Re: [gtkmm] Talk about a major rewrite



> In defense of Karl, Murray, et al (including myself), this is done for
> (what we thought was) a good reason.  Pure gtk+ allows for things which
> are bad practice, in more ways than I care to go into here.  By

I don't have an objection to Gtkmm's API, save that for now it's still a 
moving target.  It gets frustrating to write code which works in one 
release, and two releases later you're stuck relearning the API.  On the 
other hand, Gtkmm has a great excuse for the API changes--it's still 
pre-2.0.

I don't view APIs as a big issue, once they've been frozen.  I picked up 
STL in two days, and figured out enough of Qt to be effective in about a 
week, just to name two large libraries with widely different APIs and code 
styles.  I think the "does Gtkmm use a simplified interface and is it a 
good idea?" question is not really a big deal at all.  Give a competent 
coder a well-documented API, a week's time and a few liters of Mountain 
Dew and the API will be learned.

> > - Gtkmm wraps around C functions. That is bad for performance.
>
> I'm not sure if this has ever been quantified.  Suffice to say that most
> GUI apps are not limited in speed by the gtkmm/gtk+ glue layer.

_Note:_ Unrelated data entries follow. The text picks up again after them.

-- ==== Sys2Proof/Laws/LowEntries.lean ====
section
/-! SUPPORT. What a port that comes up, changes its mode or goes down, and what follows it in timing, queues and references,
leaves of the entries of lanes and ports: those with an index below 2100h, or below 2200h, read as before. -/

set_option linter.unusedTactic false
set_option linter.unreachableTactic false

namespace Sys2Proof.Machine

/-- The entries with an index below `B` read in `t` as in `s`. -/
structure Low (B : Nat) (s t : State) : Prop where
  get : ∀ (d : Int) (k : Nat), k < B * 256 → Sparse.get d t.regs k = Sparse.get d s.regs k

theorem Low.refl {B : Nat} (s : State) : Low B s s := ⟨fun _ _ _ => rfl⟩

theorem Low.trans {B : Nat} {s t u : State} (a : Low B s t) (b : Low B t u) : Low B s u := ⟨fun d k h => (b.get d k h).trans (a.get d k h)⟩

theorem Low.same {B : Nat} {s t u : State} (a : Low B s t) (h : u.regs = t.regs) : Low B s u := ⟨fun d k hk => h ▸ a.get d k hk⟩

theorem Low.ite {B : Nat} {c : Prop} [Decidable c] {s t u : State} (a : Low B s t) (b : Low B s u) : Low B s (if c then t else u) := by
  split <;> assumption

theorem Low.foldl {B : Nat} {α : Type} {f : State → α → State} {s : State} (h : ∀ a x, Low B s a → Low B s (f a x)) :
    ∀ {l : List α} {t : State}, Low B s t → Low B s (l.foldl f t)
  | [], _, a => a
  | _ :: l, _, a => Low.foldl h (l := l) (h _ _ a)

theorem Low.fst_ite {B : Nat} {c : Prop} [Decidable c] {α : Type} {s : State} {x y : State × α} (a : Low B s x.1) (b : Low B s y.1) :
    Low B s (if c then x else y).1 := by
  split <;> assumption

theorem Low.snd_ite {B : Nat} {c : Prop} [Decidable c] {α : Type} {s : State} {x y : α × State} (a : Low B s x.2) (b : Low B s y.2) :
    Low B s (if c then x else y).2 := by
  split <;> assumption

theorem Low.of_fst {B : Nat} {α : Type} {s a : State} {b : α} {x : State × α} (h : x = (a, b)) (l : Low B s x.1) : Low B s a := by
  subst h; exact l

/-- What reads below the bound. -/
theorem Low.reg {B : Nat} {s t : State} (a : Low B s t) (i j : Nat) (hi : i < B) (hj : j < 256) : t.reg i j = s.reg i j := by
  exact a.get _ _ (by unfold key; omega)

theorem Low.nat {B : Nat} {s t : State} (a : Low B s t) (i j : Nat) (hi : i < B) (hj : j < 256) : t.nat i j = s.nat i j := by
  unfold State.nat; rw [a.reg i j hi hj]

theorem Low.bit {B : Nat} {s t : State} (a : Low B s t) (i j b : Nat) (hi : i < B) (hj : j < 256) : t.bit i j b = s.bit i j b := by
  unfold State.bit; rw [a.nat i j hi hj]

theorem Low.flag {B : Nat} {s t : State} (a : Low B s t) (i j : Nat) (hi : i < B) (hj : j < 256) : t.flag i j = s.flag i j := by
  unfold State.flag; rw [a.reg i j hi hj]

theorem Low.upd_freqHeld_freqLog {B : Nat} {s t : State} {v0} {v1} (a : Low B s t) : Low B s { t with freqHeld := v0, freqLog := v1 } := a.same rfl

theorem Low.upd_freqLog {B : Nat} {s t : State} {v0} (a : Low B s t) : Low B s { t with freqLog := v0 } := a.same rfl

theorem Low.upd_freqSwitching {B : Nat} {s t : State} {v0} (a : Low B s t) : Low B s { t with freqSwitching := v0 } := a.same rfl

theorem Low.upd_freqSwitching_freqLog_and2 {B : Nat} {s t : State} {v0} {v1} {v2} {v3} (a : Low B s t) : Low B s { t with freqSwitching := v0, freqLog := v1, freqMovedAt := v2, freqNear := v3 } := a.same rfl

theorem Low.upd_twin {B : Nat} {s t : State} {v0} (a : Low B s t) : Low B s { t with twin := v0 } := a.same rfl

theorem State.setReg_low {B : Nat} {origin : State} (s : State) (idx sub : Nat) (v : Int) (low : Low B origin s) (high : B ≤ idx) : Low B origin (State.setReg s idx sub v) := by
  refine ⟨fun d k hk => ?_⟩
  rw [← low.get d k hk]
  exact Sparse.get_set_ne _ d s.regs v (by unfold key; omega)

theorem State.setNat_low {B : Nat} {origin : State} (s : State) (idx sub v : Nat) (low : Low B origin s) (high : B ≤ idx) : Low B origin (State.setNat s idx sub v) := by
  unfold State.setNat
  repeat' first
    | intro _ _ _
    | intro _ _
    | intro _
    | with_reducible assumption
    | with_reducible apply Low.ite
    | with_reducible apply Low.foldl
    | with_reducible apply Low.fst_ite
    | with_reducible apply Low.snd_ite
    | with_reducible apply State.setReg_low
    | omega
    | omega
    | dsimp only
    | split

theorem State.putBit_low {B : Nat} {origin : State} (s : State) (idx sub b : Nat) (on : Bool) (low : Low B origin s) (high : B ≤ idx) : Low B origin (State.putBit s idx sub b on) := by
  unfold State.putBit
  repeat' first
    | intro _ _ _
    | intro _ _
    | intro _
    | with_reducible assumption
    | with_reducible apply Low.ite
    | with_reducible apply Low.foldl
    | with_reducible apply Low.fst_ite
    | with_reducible apply Low.snd_ite
    | with_reducible apply State.setNat_low
    | omega
    | omega
    | dsimp only
    | split

theorem State.addSat_low {B : Nat} {origin : State} (s : State) (idx sub width n : Nat) (low : Low B origin s) (high : B ≤ idx) : Low B origin (State.addSat s idx sub width n) := by
  unfold State.addSat
  repeat' first
    | intro _ _ _
    | intro _ _
    | intro _
    | with_reducible assumption
    | with_reducible apply Low.ite
    | with_reducible apply Low.foldl
    | with_reducible apply Low.fst_ite
    | with_reducible apply Low.snd_ite
    | with_reducible apply State.setNat_low
    | omega
    | omega
    | dsimp only
    | split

Let's look at PyGTK for a moment.  :)

PyGTK = object-oriented wrapper around GTK+, written in a scripting 
language not known for its blazing speed.

Gtkmm = object-oriented wrapper around GTK+, written in a high-performance 
compiled language.

PyGTK's performance = quite acceptable

Gtkmm's performance > PyGTK's performance

Gtkmm's performance > quite acceptable

> > - Some gtk+ functions are buggy. Gtkmm inherits the bugs.
>
> This is absolutely true.  It is one of the main reasons I have
> considered reimplemention.

... of course, reimplementation would create hordes of different bugs while 
trying to squash a few GTK+ bugs.  Better, I think, to leave it as it is.

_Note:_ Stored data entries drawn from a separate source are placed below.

-- ==== Sys2Proof/WellFormed.lean ====
section
/-! DEFINITION. Which terms of `Instr` are commands: the limits that the spec gives operands whose type is wider. The machine is total; an
ill-formed term stands for no command. -/

namespace Sys2Proof

/-- Ranges of adapted values (03_lanes.md R74, R501). -/
def AdaptRecord.wellFormed (r : AdaptRecord) : Bool :=
  let small := fun (v : Int) => decide (-128 ≤ v ∧ v ≤ 127)
  decide (r.sweep.length ≤ 16) && r.sweep.all (fun v => decide (v < 256)) && decide (r.gain < 256) && decide (r.taps.length ≤ 12) &&
    r.taps.all small && decide (r.tx.length ≤ 5) && r.tx.all small

/-- A held cell lies in a port's slice or the hub's, in one of a frame's three variants (07_buffers_and_queues.md R184; 05_forwarding.md R131). -/
def HeldPlace.wellFormed (h : HeldPlace) : Bool := decide (h.port < 128) && decide (h.variant < 3)

/-- The widths of a mirror message's fields: epoch U32, index U16, subindex U8 (14_twin_pair.md R363, 16_object_dictionary.md R413). -/
def MirrorMessage.wellFormed : MirrorMessage → Bool
  | .commit _ epoch values => decide (epoch < 2 ^ 32) && values.all (fun v => decide (v.1 < 65536) && decide (v.2.1 < 256))
  | .applied epoch | .refused epoch => decide (epoch < 2 ^ 32)
  | .lost => true

/-- The widths of a Keacon header's fields: class 1 to 5, sender 0 or 1, sequence U16, length U16 (14_twin_pair.md R352). -/
def KeaconHead.wellFormed (h : KeaconHead) : Bool := decide (1 ≤ h.cls ∧ h.cls ≤ 5) && decide (h.sender < 2) && decide (h.sequence < 65536) && decide (h.length < 65536) && decide (1 ≤ h.frames)

/-- Widths of what carried a request: the port, VLAN and addresses of a frame, the function code of a CAN identifier (16_object_dictionary.md R410). -/
def Arrival.wellFormed (a : Arrival) : Bool :=
  decide (a.port < 96) && decide (a.vid < 4096) && decide (a.source < 2 ^ 48) && decide (a.destination < 2 ^ 128) && decide (a.function < 16)

/-- Widths of a request's header and trailer fields (16_object_dictionary.md R413). -/
def Request.wellFormed (r : Request) : Bool := decide (r.rid < 65536) && decide (r.seq < 2 ^ 32) && r.arrival.wellFormed

/-- A detection names a source of R380, with a detail byte (15_faults.md R380, R390). -/
def Detection.wellFormed (d : Detection) : Bool := decide (d.source < 1536) && decide (d.detail < 256)

/-- How many items a fence level has (15_faults.md R403). -/
def levelSize : FenceLevel → Nat
  | .port => 96
  | .timestampUnit => 96
  | .detector => 120
  | .bank => 128
  | .engine => 16
  | .cluster => 24
  | .region => 8

/-- Entries of a table, by its code (05_forwarding.md R116, R117, R122, R125, R129; 08_contracted_delivery.md R205). -/
def tablePositions (t : TableId) : Nat := [131072, 4096, 8192, 16384, 16384, 1024].getD t.val 0

/-- The command's operands lie within the limits that the spec gives them. -/
def Instr.wellFormed : Instr → Bool
  | .signalDetected .. | .cdrLock .. | .polarityTryExpiry .. | .blockLock .. => true
  | .adaptComplete _ _ rec => rec.wellFormed
  | .syntonyIntervalEnd .. | .elasticFillLimit .. | .rateMatchSwitch .. | .syntonisedSwitch .. | .trainingTimeout .. | .backoffExpiry ..
  | .retryNow .. | .signalLoss .. | .laneLockLoss .. | .reDeskewComplete .. | .lanePllLockLoss .. | .lanePllRelock .. | .reAdapt ..
  | .fomMeasurement .. | .quietTransmit .. | .quietReceive .. | .testModeSet .. | .testModeClear .. | .errorInjectionOne ..
  | .errorInjectionRate .. | .injectedError .. | .checkerSync .. | .checkerSyncLoss .. | .moduleInsert .. | .moduleRemove ..
  | .rereadModule .. => true
  | .moduleIdentityRead _ page _ record => decide (page.length ≤ 128) && decide (record.length ≤ 64)
  | .moduleReadyTimeout .. => true
  | .linkIdentityRecordWrite _ _ bytes _ => decide (bytes.length ≤ 1028)
  | .diagnosticsPoll _ values => values.length == 5
  | .modResetRelease .. | .statisticsClear .. | .frameArrival .. => true
  | .lookupWindowComplete _ window unreadable => decide (window.length ≤ 128) && unreadable.all (fun e => decide (e.2 < tablePositions e.1))
  | .cellFill _ payload => payload.length == 256
  | .frameTail _ _ payload => decide (payload.length ≤ 256)
  | .learnInsert | .ageingStep | .overlayFold .. | .drainTable .. | .drainComplete .. => true
  | .tableScrub _ t position _ => decide (position < tablePositions t)
  | .scarabRestore .. | .frerResetTimeout .. | .streamGateListActivation .. | .streamGateIntervalEnd .. => true
  | .hubFrameSend _ _ destination untag _ _ payload _ _ _ _ => decide (64 ≤ payload.length) && decide (destination < 2 ^ 96) && decide (untag < 2 ^ 96)
  | .fabricSlot .. | .cellArrival .. | .holeTimeout .. | .alignmentMark .. | .resyncClear .. | .cutThroughHoldRelease .. | .epochClose ..
  | .creditRestore .. | .egressSelection .. | .releaseInstant .. | .egressUnderrun .. | .ageSweep .. | .gateListActivation ..
  | .gateIntervalEnd .. | .queueFlush .. => true
  | .bufferScrub _ _ held _ => held.all HeldPlace.wellFormed
  | .measuredOffsetWrite .. | .steeringOffsetWrite .. | .step .. | .stepEdge .. => true
  | .set _ _ seconds nanoseconds fraction => decide (seconds < 2 ^ 48) && decide (nanoseconds < 2 ^ 32) && decide (fraction < 65536)
  | .setEdge .. | .compareArm .. | .compareDisarm .. | .compareFire .. | .fireflyGridInstant .. | .realignImmediate .. | .realignSlewed ..
  | .slewComplete .. | .captureEdge .. => true
  | .captureRingRead rq => rq.wellFormed
  | .resetRing .. | .timeLineMarker .. | .timeLineMessage .. | .delayResult .. | .acceptPresentDelay .. | .acceptProposal ..
  | .calibrateAsymmetry .. | .abortCalibration .. | .asymmetryCalibrationEnd .. => true
  | .detectorComparison _ _ own spare => (own.length == 1024) && (spare.length == 1024)
  | .detectorCalibrationDone .. => true
  | .laneCalibrationMeasure _ _ _ trims biases => (trims.length == 3) && (biases.length == 3)
  | .detectorHandback _ _ own spare => (own.length == 1024) && (spare.length == 1024)
  | .slotGuardExpiry .. | .disputeEnd .. | .candidateGuardExpiry .. | .phaseAccept .. | .pinInputLoss .. | .esmcReceive ..
  | .esmcTimeout .. | .esmcSend | .frequencyLock | .synthLock .. | .synthLockLoss .. | .backupReady .. | .backupAlignmentLoss .. | .swap ..
  | .syncInEdge .. | .calibrationPeriodExpiry .. | .temperatureTrigger .. | .calibrateNow .. | .calibrationRoundEnd
  | .fireflyVernierApply .. | .sensorChannelCalibration .. => true
  | .keaconHandshake _ _ twinId fwVersion layout _ twinFenced twinTb0 covers => decide (twinId < 2) && decide (fwVersion < 2 ^ 32) && decide (layout < 65536) && decide (twinFenced < 256) && decide (twinTb0 < 5) &&
    decide (covers.length = 96) && covers.all (fun c => decide (c < 5))
  | .cricketSend => true
  | .cricketReceive _ head payload received => head.wellFormed && decide (payload.length ≤ 16480) && (received.length == 8)
  | .cricketTimeout | .twinWaitExpiry | .handover .. | .holdoverTakeover | .yieldReceive | .twinHoldInChange .. | .sharedOutputEnable
  | .holdMismatch | .keaconReorderTimeout .. => true
  | .mirrorFrameReceive head message => head.wellFormed && message.wellFormed
  | .resync .. | .resyncComplete => true
  | .coverNoticeReceive head _ => head.wellFormed
  | .coverFrameReceive head _ vid priority untag _ => head.wellFormed && decide (vid < 4096) && decide (priority < 8) && decide (untag < 2 ^ 96)
  | .coverFrameTimeout => true
  | .uncoverNoticeReceive head _ => head.wellFormed
  | .uncoverAckReceive head _ => head.wellFormed
  | .releaseCover .. => true
  | .faultDetection detections _ => detections.all Detection.wellFormed
  | .selfFault .. => true
  | .maskEnd level item => decide (item < levelSize level)
  | .consequenceWindowClose | .clearFirstFault .. => true
  | .faultRecordsRead rq => rq.wellFormed
  | .acknowledge .. | .errNMinimumExpiry => true
  | .hostFence _ _ item => decide (item < 65536)
  | .fenceRelease _ _ item _ => decide (item < 65536)
  | .supplyOutOfRange .. | .temperatureThreshold .. | .timingBankSupplyLoss .. => true
  | .openRequest transport _ credential _ arrival => decide (1 ≤ transport.val) && decide (credential < 16 ∨ credential = 255) && arrival.wellFormed
  | .openConfirm _ _ arrival => arrival.wellFormed
  | .close rq => rq.wellFormed
  | .keepalive rq => rq.wellFormed
  | .read rq _ _ offset => rq.wellFormed && decide (offset < 2 ^ 32)
  | .writeAndHold rq _ _ _ offset _ _ bytes _ => rq.wellFormed && decide (offset < 2 ^ 32) && decide (bytes.length ≤ 1028)
  | .writeAndCommit rq _ _ offset _ _ bytes _ => rq.wellFormed && decide (offset < 2 ^ 32) && decide (bytes.length ≤ 1028)
  | .commit rq _ => rq.wellFormed
  | .abortGroup rq _ => rq.wellFormed
  | .claim rq _ _ => rq.wellFormed
  | .release rq _ _ => rq.wellFormed
  | .commitPoint | .registerWrite .. | .sessionTimeout .. => true
  | .transportLost transport => decide (1 ≤ transport.val)
  | .snapshotTimeout .. => true
  | .relayedRequest route message reply => decide (1 ≤ route.transport ∧ route.transport < 7) && route.arrival.wellFormed &&
    decide (message.length ≤ 1060) && reply.all (fun m => decide (m.length ≤ 1060))
  | .spiSendRequest message _ _ _ => decide (32 ≤ message.length) && decide (message.length ≤ 1060)
  | .spiTakeResponse | .spiPoll | .spiWordRead .. | .watchdogRestart .. | .watchdogExpiry .. | .engineTrap .. | .threadTimerExpiry ..
  | .imageLoadComplete .. => true
  | .epochBoundary elapsed => elapsed.all (fun x => decide (x.2 < 2 ^ 48))
  | .counterWrap .. | .monitorSample .. | .clearCounters .. | .overflowMapClear .. => true
  | .toProvisioned _ _ digest0 digest1 => decide (digest0.length ≤ 48) && decide (digest1.length ≤ 48)
  | .toDeployed .. | .toDecommissioned .. | .revokeOwnerSlot .. | .pendingCommandLapse | .fuseBurnComplete .. | .raiseBaseFloor ..
  | .raiseOwnerFloor .. | .debugChallengeRead .. => true
  | .debugResponse _ slot _ => decide (slot < 16)
  | .challengeLapse | .grantExpiry | .endGrant .. | .closeOpen .. | .probeHalt .. | .probeIntrusiveAccess .. | .probeNonintrusiveAccess ..
  | .powerUp .. | .resetNAssert | .resetNRelease .. | .regionSupplyTimeout .. | .startCommand .. | .startStepTimeout | .startRetry ..
  | .settleTimeExpiry | .releaseHold .. | .holdLimitExpiry | .imageSave .. | .imageErase .. | .stallLimitExpiry .. => true
  | .frequencyOffsetMeasurement _ phases => phases.length == 1000
  | .referencePinEdge .. | .slotOffsetTimeout .. | .dictionaryPortWrite .. | .hubChannelFrameBoundary .. | .powerRemoval => true

end Sys2Proof
end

> > - What bothered me is the way gtkmm tries to track data losses and
> > references. If gtk+ handles it wrong, gtkmm can't help and that is a
> > deadend.
>
> Again, true.

Of course, if GTK+ handles it wrong, then so will everything from the Ada95 
GTK+ bindings to the Guile and Perl GTK+ bindings and everything in 
between.  If Gtkmm were to be totally reimplemented from scratch, we'd 
lose a huge amount of GTK+ QA testing that we get essentially for free 
from the other development camps.

There's also another question for reimplementation.  If we're going to 
reimplement from scratch, why make GTK+ in C++?  What's the compelling 
reason to do that, as opposed to experiment, try out new ideas, make a new 
widget toolkit altogether?  As you said, monocultures are bad--if you're 
going to reimplement from scratch, why not throw in some diversity?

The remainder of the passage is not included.